Here's a breakdown of what can and cannot be answered:

1. A table of acceptance criteria and the reported device performance:

Cannot be answered. The submission does not define specific acceptance criteria for performance metrics (e.g., sensitivity, specificity, accuracy) for the device itself or its imaging software. Instead, it compares the device's technical specifications to those of its predicate devices.

2. Sample size used for the test set and the data provenance (e.g., country of origin of the data, retrospective or prospective):

Cannot be answered. No test set or associated data is mentioned. The submission is based on non-clinical testing and comparison to predicate devices, not a clinical study with a test set.

3. Number of experts used to establish the ground truth for the test set and the qualifications of those experts (e.g., radiologist with 10 years of experience):

Cannot be answered. No ground truth establishment is described as there is no clinical test set.

4. Adjudication method (e.g., 2+1, 3+1, none) for the test set:

Cannot be answered. No adjudication method is mentioned as there is no clinical test set.
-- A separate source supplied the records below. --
-- ==== Sys2Proof/Syntax.lean ====
section
/-! DEFINITION. The steps of the CGX-W48: one constructor of Instr for each row of the table of operations and events.
A row with a context word (R48) carries the word's fields, a row with a sequencer word (R64) carries that word's fields, and a row
that is a step of some unit, or a thing the outside world does, carries the operands that say which unit, packet or port acts. -/

namespace Sys2Proof

/-- The fields of a context word but its opcode (R48). -/
structure CW where
  fn  : BitVec 4    -- [55:52]
  ty  : BitVec 4    -- [51:48]
  pm  : BitVec 2    -- [47:46]
  xc  : BitVec 3    -- [45:43]
  yc  : BitVec 3    -- [42:40]
  xt  : BitVec 2    -- [39:38]
  yt  : BitVec 2    -- [37:36]
  sa  : BitVec 2    -- [35:34]
  sb  : BitVec 2    -- [33:32]
  sc  : BitVec 2    -- [31:30]
  np  : BitVec 2    -- [29:28]
  dm  : BitVec 2    -- [27:26]
  hd  : BitVec 1    -- [25]
  tb  : BitVec 1    -- [24]
  imm : BitVec 24   -- [23:0]
  deriving DecidableEq, Repr, Inhabited

/-- The fields of a sequencer word but its SOP (R64). -/
structure SW where
  d   : BitVec 4    -- [55:52]
  a   : BitVec 4    -- [51:48]
  b   : BitVec 4    -- [47:44]
  imm : BitVec 44   -- [43:0]
  deriving DecidableEq, Repr, Inhabited

/-- What QUEUE_AGEING raises: a queue, or a resident graph by its place (R100). -/
inductive Sched where
  | queue (q : Nat)
  | graph (g : Nat)
  deriving DecidableEq, Repr, Inhabited

/-- One item of a count message or of a tracker's net change: a signed count at (stage, time) (R213). -/
structure CountItem where
  stage : Nat
  time  : Time
  n     : Int
  deriving DecidableEq, Repr, Inhabited

/-- Where a block decoder's watchdog cuts a unit off (R365): in a stream, or in a load. -/
inductive DecodeSite where
  | stream (f n id : Nat)
  | load (pkt : Nat)
  deriving DecidableEq, Repr, Inhabited

/-- The header flit of a frame (R325); rsv holds the 73 bits that the layout calls zero, from the lowest up. -/
structure FrameHdr where
  kind   : BitVec 8
  ndata  : BitVec 4
  kid    : W32
  ctr    : BitVec 48
  ch     : BitVec 13
  ackctr : BitVec 48
  nak    : Bool
  crch   : BitVec 13
  crn    : BitVec 16
  rsv    : BitVec 73
  deriving DecidableEq, Repr, Inhabited

/-- A frame as it stands on the fibre: header flit in clear, data flits encrypted, tag flit (R325, R327). -/
structure Frame where
  hdr  : FrameHdr
  data : List (BitVec 256)
  tag  : BitVec 256
  deriving DecidableEq, Repr, Inhabited

/-- What a cold reset finds (R429): the fused defect map words, the stage that fails (0 for none) and its code. -/
structure BootFuses where
  defmap  : List W64
  failAt  : Nat
  code    : Byte
  deriving DecidableEq, Repr, Inhabited
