/-- The state of one module. -/
structure State where
  x       : Exec
  sh      : Exec
  mem     : List Host.Cell                   -- physical memory by physical address
  smem    : List Host.Cell                   -- shadow scratchpad and SRAM
  ecc     : Tbl Nat Ecc                      -- by word address
  secc    : Tbl Nat Ecc                      -- of the shadow scratchpad and SRAM
  xts     : Tbl Nat Nat                      -- key serial of an HBM sector; unlisted: never written by a context
  units   : Tbl Nat W64                      -- unit headers of CMP pages by unit address (R362)
  uecc    : Tbl Nat Ecc                      -- of those headers, by unit address
  aon     : Tbl Nat Aon                      -- by tile
  saon    : Tbl Nat Aon                      -- of the shadow scratchpad and SRAM
  lateAck : List Msg                         -- acknowledgements that their engine took and has still to finish (R310)
  wins    : Tbl (Nat × Nat) Win
  net     : List Packet
  budgets : Tbl UnitId Budget
  tlbs    : Tbl CoreId (List TlbE)
  twalks  : Tbl Nat (List Walk)
  shares  : Tbl CoreId (List Share)
  movp    : Tbl CoreId W64
  movl    : Tbl CoreId W32                   -- CAP
  parcnt  : Tbl CoreId W32
  lastF   : Tbl CoreId W64                   -- core's counter at its last firing (R213)
  queues  : Tbl (Nat × Nat) Queue
  seqrs   : Tbl Nat Seqr
  launches : Tbl Nat Launch
  ftrk    : Tbl (Nat × Nat) (List CountItem)  -- field tracker's net change by (field, launch)
  fspb    : Tbl Nat W64
  sis     : Tbl (Nat × Nat) Si
  dead    : BitVec 16
  deadU   : Tbl UnitId (BitVec 16)            -- units whose copy of the bitmap differs from dead
  ltmo    : Nat
  wafno   : Nat
  ports   : Tbl Nat LPort
  remotes : List Remote
  carried : Tbl (Nat × Nat) (List Cut)        -- cut edges that cross this wafer, by leading wafer and launch (R324)
  parts   : Tbl Nat Part
  ctxs    : Tbl Nat CtxSt
  saved   : Tbl Nat Saved
  areas   : List SaveArea                    -- newest first
  keys    : Tbl Nat XKey
  supr    : Tbl Nat SupR
  brks    : Tbl (Nat × Nat) Brk
  recQ    : List FRec                         -- records held by their units
  recs    : Tbl (Nat × W64) RecInfo
  svcs    : List Svc
  frozen  : List Frozen
  prog    : Tbl (Nat × Nat) W64               -- home counter at the last progress of (field, launch) (R406)
  regw    : List RegW
  host    : HostSt
  ctrs    : Tbl UnitId W64
  serial  : Nat                               -- the model's supply of fresh identifiers
  agenda  : List Happening
  tick    : Nat
  focus   : Focus
  swapped : Option Nat                        -- within a step: the context whose copy stands in x for the moment
  deriving DecidableEq, Repr, Inhabited

/-! ## Reset -/

/-- An execution state that holds nothing. -/
def Exec.empty : Exec where
  nodes := []
  hold := []
  flags := []
  park := []
  heldq := []
  edges := []
  mstore := []
  mord := []
  iq := []
  walks := []
  hstr := []
  osearch := []
  ctab := []
  frn := []
  frontQ := []
  routes := []
  carve := []
  grants := []
  ptag := []
  hctr := []
  waitl := []
  retry := []
  late := []
  outw := []
  relw := []
  pwalks := []
  members := []
  hown := []
  hset := []
  hpark := []
  hstop := []
  hq := []
  hbusy := []
  graphs := []
  flagw := []
  mis := []

/-- The host side after a cold reset that reached stage 6 (R429): PCAP 20,000 and P0 (R431), every window invalid (R419). -/
def HostSt.reset : HostSt where
  hwin := []
  mbox := []
  lastRd := []
  ur := false
  msix := []
  msixT := []
  pend := []
  stage := 6
  scode := 0
  trip := false
  recov := false
  defmap := []
  pcap := 20000
  pstate := 0
  hotf := 0
  temp := 0
  thrm := 0
  temps := []
  hot := []
  pthrot := false
  psince := 0
  fw := []
  fwNext := none
  secver := 0

/-- The module right after a cold reset that reached stage 6 (R429): HBM zero-filled, no partition formed, every key slot empty,
every register at the reset value its table gives; unlisted table entries read as the reset value (log 1, log 5). -/
def State.reset : State where
  x := Exec.empty
  sh := Exec.empty
  mem := []
  smem := []
  ecc := []
  secc := []
  xts := []
  units := []
  uecc := []
  aon := []
  saon := []
  lateAck := []
  wins := []
  net := []
  budgets := []
  tlbs := []
  twalks := []
  shares := []
  movp := []
  movl := []
  parcnt := []
  lastF := []
  queues := []
  seqrs := []
  launches := []
  ftrk := []
  fspb := []
  sis := []
  dead := 0
  deadU := []
  ltmo := 200
  wafno := 0
  ports := []
  remotes := []
  carried := []
  parts := []
  ctxs := []
  saved := []
  areas := []
  keys := []
  supr := []
  brks := []
  recQ := []
  recs := []
  svcs := []
  frozen := []
  prog := []
  regw := []
  host := HostSt.reset
  ctrs := []
  serial := 0
  agenda := []
  tick := 0
  focus := .none_
  swapped := none

/-! ## Why a step can stop -/

/-- A stop of the machine. The manual lets no step stop the whole machine without a next state: a fault parks a node, freezes a region
or aborts a launch (R404), and each of those is a next state. -/
inductive Fault where
  /-- Raised by step when a slot or a kernel graph holds a word that the loader would have refused (R63), so that the manual gives
  no meaning to running it. Safe: no launched image holds such a word. -/
  | illegalWord
  deriving DecidableEq, Repr, Inhabited

/-- A refusal of the model. -/
inductive Refusal where
  /-- Raised by exec's arm of an instruction that has no meaning yet. Safe. -/
  | notModelled (mnemonic : String)
  /-- Raised by step when the agenda names, as a step with no word, an instruction that has one: it is run only from its slot or
  its graph. Safe: nothing runs. -/
  | notAnEvent
  deriving DecidableEq, Repr, Inhabited

end Sys2Proof.Machine
end

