/-- The registers of R416 at a field's reset values. -/
def SupR.reset : SupR where
  frbase := 0
  frlog2 := 12
  frwr := 0
  frrd := 0
  ctxbase := 0
  hangiv := 20
  hrep := 0
  trbase := 0
  trlost := 0
  trpos := 0

/-- The supervisor registers of a field (R416). -/
def supr (s : State) (f : Nat) : SupR := tgetD s.supr f SupR.reset

/-- CTXSTAT of a partition (R416). -/
def ctxStat (s : State) (p : Nat) : CtxSt := tgetD s.ctxs p ⟨0, none, none, none⟩

/-- The context is live in its partition. -/
def ctxLive (s : State) (c : Nat) : Bool :=
  match partOfCtx s c with
  | some p => (ctxStat s p).live == some c
  | none => false

/-- The context whose execution state stands in x for a field: the live one, or within a step the one whose copy has been exchanged for it. -/
def ctxHere (s : State) (f : Nat) : Option Nat :=
  (partOfField s f).bind fun p => match s.swapped with
    | some c => if partOfCtx s c == some p then some c else (ctxStat s p).live
    | none => (ctxStat s p).live

/-- A launch on this wafer. -/
def launch? (s : State) (lid : Nat) : Option Launch := tget s.launches lid

/-- The state with a launch changed. -/
def modLaunch (s : State) (lid : Nat) (f : Launch → Launch) : State :=
  match tget s.launches lid with
  | some l => { s with launches := tset s.launches lid (f l) }
  | none => s

/-! ## Nodes and registers of a slot -/

/-- The node of a slot. -/
def node? (s : State) (sl : Slot) : Option Node := tget s.x.nodes sl

/-- The hold register of a slot (R108). -/
def holdOf (s : State) (sl : Slot) : W64 := tgetD s.x.hold sl 0

/-- The sticky flags of a context (R109). -/
def flagsOf (s : State) (sl : Slot) : BitVec 5 := tgetD s.x.flags sl 0

/-- ORs raised flags into a context (R109). -/
def orFlags (s : State) (sl : Slot) (fl : BitVec 5) : State :=
  if fl = 0 then s else { s with x := { s.x with flags := tset s.x.flags sl (flagsOf s sl ||| fl) } }

/-- ORs the flags of an engine or of FATOM into the flag word of the issuing launch in the issuing field (R143, R144, R192). -/
def orWord (s : State) (lid f : Nat) (fl : BitVec 5) : State :=
  if fl = 0 then s else { s with x := { s.x with flagw := tset s.x.flagw (lid, f) (tgetD s.x.flagw (lid, f) 0 ||| fl) } }

/-- The parked sets of a slot, oldest first (R125). -/
def parkedOf (s : State) (sl : Slot) : List Parked := tgetD s.x.park sl []

/-- The NODE layout of a slot (R128): KEY without its code. -/
def nodeKey (sl : Slot) : Nat :=
  sl.e * 2 ^ 8 + sl.k * 2 ^ 13 + sl.core.cx * 2 ^ 16 + sl.core.cy * 2 ^ 21 + sl.core.f * 2 ^ 26

/-- The NODE of a fault's record: the whole of R128's KEY, with the fault's code (R401). -/
def nodeWord (sl : Slot) (code : Nat) : BitVec 32 := BitVec.ofNat 32 (nodeKey sl + code)

/-- The slot that a NODE word names (R128). -/
def keySlot (k : Nat) : Slot := ⟨⟨bits k 31 26, bits k 20 16, bits k 25 21⟩, bits k 12 8, bits k 15 13⟩

/-- The time word of a time (R203). -/
def timeWord (t : Time) : W64 := t.batch ++ t.round

/-- The time of a time word (R203). -/
def timeOf (v : W64) : Time := ⟨v.extractLsb' 32 32, v.extractLsb' 0 32⟩

/-- The product order of times (R5). -/
def tle (t u : Time) : Bool := t.batch.toNat ≤ u.batch.toNat && t.round.toNat ≤ u.round.toNat

/-- The join of two times (R5). -/
def tjoin (t u : Time) : Time :=
  ⟨if t.batch.toNat ≤ u.batch.toNat then u.batch else t.batch, if t.round.toNat ≤ u.round.toNat then u.round else t.round⟩

/-- The meet of two times (R5). -/
def tmeet (t u : Time) : Time :=
  ⟨if t.batch.toNat ≤ u.batch.toNat then t.batch else u.batch, if t.round.toNat ≤ u.round.toNat then t.round else u.round⟩

/-- Time (0,0). -/
def t00 : Time := ⟨0, 0⟩

/-- A time action (R49); none where a round would pass 2^32 - 1 (R205). -/
def act (xt : BitVec 2) (t : Time) : Option Time :=
  if xt = 1 then (if t.round.toNat = 2 ^ 32 - 1 then none else some ⟨t.batch, t.round + 1⟩)
  else if xt = 2 then some ⟨t.batch, 0⟩
  else some t

/-! ## Circuits (R56, R57) -/

/-- The kind of a routing word (R56). -/
def rKind (w : W32) : Nat := bits w.toNat 31 30

/-- The routing words of a core. -/
def routesOf (s : State) (c : CoreId) : List W32 := (tgetD s.x.routes c []).map Prod.snd

/-- The core L cores away on a side: 0 north, 1 east, 2 south, 3 west; none past the wafer's edge (R57). -/
def coreAway (c : CoreId) (side len : Nat) : Option CoreId :=
  let gx := c.f % 8 * 32 + c.cx
  let gy := c.f / 8 * 24 + c.cy
  let r : Option (Nat × Nat) :=
    match side with
    | 0 => if len ≤ gy then some (gx, gy - len) else none
    | 1 => if gx + len < 256 then some (gx + len, gy) else none
    | 2 => if gy + len < 144 then some (gx, gy + len) else none
    | _ => if len ≤ gx then some (gx - len, gy) else none
  r.map fun p => ⟨p.2 / 24 * 8 + p.1 / 32, p.1 % 32, p.2 % 24⟩

/-- The length of a segment class (R56). -/
def segLen (cls : Nat) : Nat := if cls == 0 then 1 else if cls == 1 then 4 else 16

/-- The input ports that a line (cls = 3, t = line) or an arriving segment (side, cls, t) of a core reaches. -/
def reach (s : State) : Nat → CoreId → Nat → Nat → Nat → List InPort
  | 0, _, _, _, _ => []
  | fuel + 1, c, side, cls, t =>
    let ws := routesOf s c
    let ports := if cls == 3 then
      ws.filterMap fun w =>
        let v := w.toNat
        if rKind w == 1 && bits v 24 22 < 4 && bits v 21 17 == t then some ⟨c, bits v 29 25, bits v 24 22⟩ else none
      else []
    ports ++ ws.flatMap fun w =>
      let v := w.toNat
      if rKind w == 2 && bits v 27 26 == cls && bits v 25 21 == t && (cls == 3 || bits v 29 28 == side) then
        if bits v 18 17 == 3 then reach s fuel c 0 3 (bits v 16 12)
        else match coreAway c (bits v 20 19) (segLen (bits v 18 17)) with
          | some d => reach s fuel d ((bits v 20 19 + 2) % 4) (bits v 18 17) (bits v 16 12)
          | none => []
      else []
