-- ==== Sys2Proof/Machine/Frontier.lean ====
section
/-! DEFINITION. Summaries of paths, the frontier of a stage, and when a probe may let a token go (R203, R215 to R220). -/

namespace Sys2Proof.Machine

open Sys2Proof

/-- Summaries compose along a path: leave if any step is leave, otherwise round+1 if any is, otherwise identity (R215). -/
def Summ.comp : Summ → Summ → Summ
  | .leave, _ => .leave
  | _, .leave => .leave
  | .round1, _ => .round1
  | _, .round1 => .round1
  | .ident, .ident => .ident

/-- leave ≤ identity ≤ round+1 (R215). -/
def Summ.rank : Summ → Nat
  | .leave => 0
  | .ident => 1
  | .round1 => 2

/-- A summary applied to a time (R215); the last round stays where round+1 would pass it, since no token's round does (R205). -/
def Summ.on (m : Summ) (t : Time) : Time :=
  match m with
  | .leave => ⟨t.batch, 0⟩
  | .ident => t
  | .round1 => if t.round.toNat = 2 ^ 32 - 1 then t else ⟨t.batch, t.round + 1⟩

/-- The least summary from a stage to a stage; identity from a stage to itself (R215). -/
def sigma (l : Launch) (a q : Nat) : Option Summ := if a = q then some .ident else tget l.sigma (a, q)

/-- Inserts a time in ascending batch, then round. -/
def insTime (t : Time) : List Time → List Time
  | [] => [t]
  | u :: l => if t.batch.toNat < u.batch.toNat || (t.batch == u.batch && t.round.toNat ≤ u.round.toNat) then t :: u :: l
    else u :: insTime t l

/-- The minimal elements of a list of times, each once, in ascending batch (R216). -/
def minimal (l : List Time) : List Time :=
  (l.foldl (fun acc t => if acc.contains t then acc else insTime t acc) []).filter fun t => !(l.any fun u => u != t && tle u t)

/-- The frontier of a stage from the wafer tracker's counts (R214, R216). -/
def frontier (l : Launch) (q : Nat) : List Time :=
  minimal (l.counts.filterMap fun i => if i.n = 0 then none else (sigma l i.stage q).map fun m => m.on i.time)

/-- The frontier as the registers hold it: beyond 64 elements, the last ones are replaced by their meet (R218). -/
def frontierRegs (l : Launch) (q : Nat) : Frn :=
  let f := frontier l q
  if f.length ≤ 64 then ⟨f, false⟩
  else match f.drop 63 with
    | [] => ⟨f, false⟩
    | t :: r => ⟨f.take 63 ++ [r.foldl tmeet t], true⟩

/-- No element of a frontier is at or below a time. -/
def passed (f : List Time) (t : Time) : Bool := !(f.any fun u => tle u t)

/-- The frontier registers of a probe (R217). -/
def frnOf (s : State) (sl : Slot) : Frn := tgetD s.x.frn sl ⟨[], false⟩

/-- A probe may let a time go: its registers and the wafer tracker's frontier have both passed it (R220; log 34). -/
def probePassed (s : State) (w : CW) (fr : Firing) (t : Time) : Bool :=
  passed (frnOf s fr.sl).elems t && (match launch? s fr.node.lid with
    | some l => passed (frontierRegs l (w.imm.toNat % 64)).elems t
    | none => true)

end Sys2Proof.Machine
end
5. If a multi reader multi case (MRMC) comparative effectiveness study was done, If so, what was the effect size of how much human readers improve with AI vs without AI assistance:

Cannot be answered. This is not an AI-assisted device, and no MRMC study is mentioned. The device is a slit lamp for ophthalmic observation and microphotogrpahy.

6. If a standalone (i.e. algorithm only without human-in-the-loop performance) was done:

Cannot be answered. Not applicable, as this is not an algorithm-only device. The device is a diagnostic instrument.

7. The type of ground truth used (expert consensus, pathology, outcomes data, etc):

Cannot be answered. No ground truth is described.

8. The sample size for the training set:

Cannot be answered. No training set for an algorithm is mentioned.

9. How the ground truth for the training set was established:

Cannot be answered. No training set or ground truth establishment is mentioned.

Summary of available information:

The submission focuses entirely on demonstrating substantial equivalence to existing legally marketed predicate devices by comparing their intended use and technological characteristics.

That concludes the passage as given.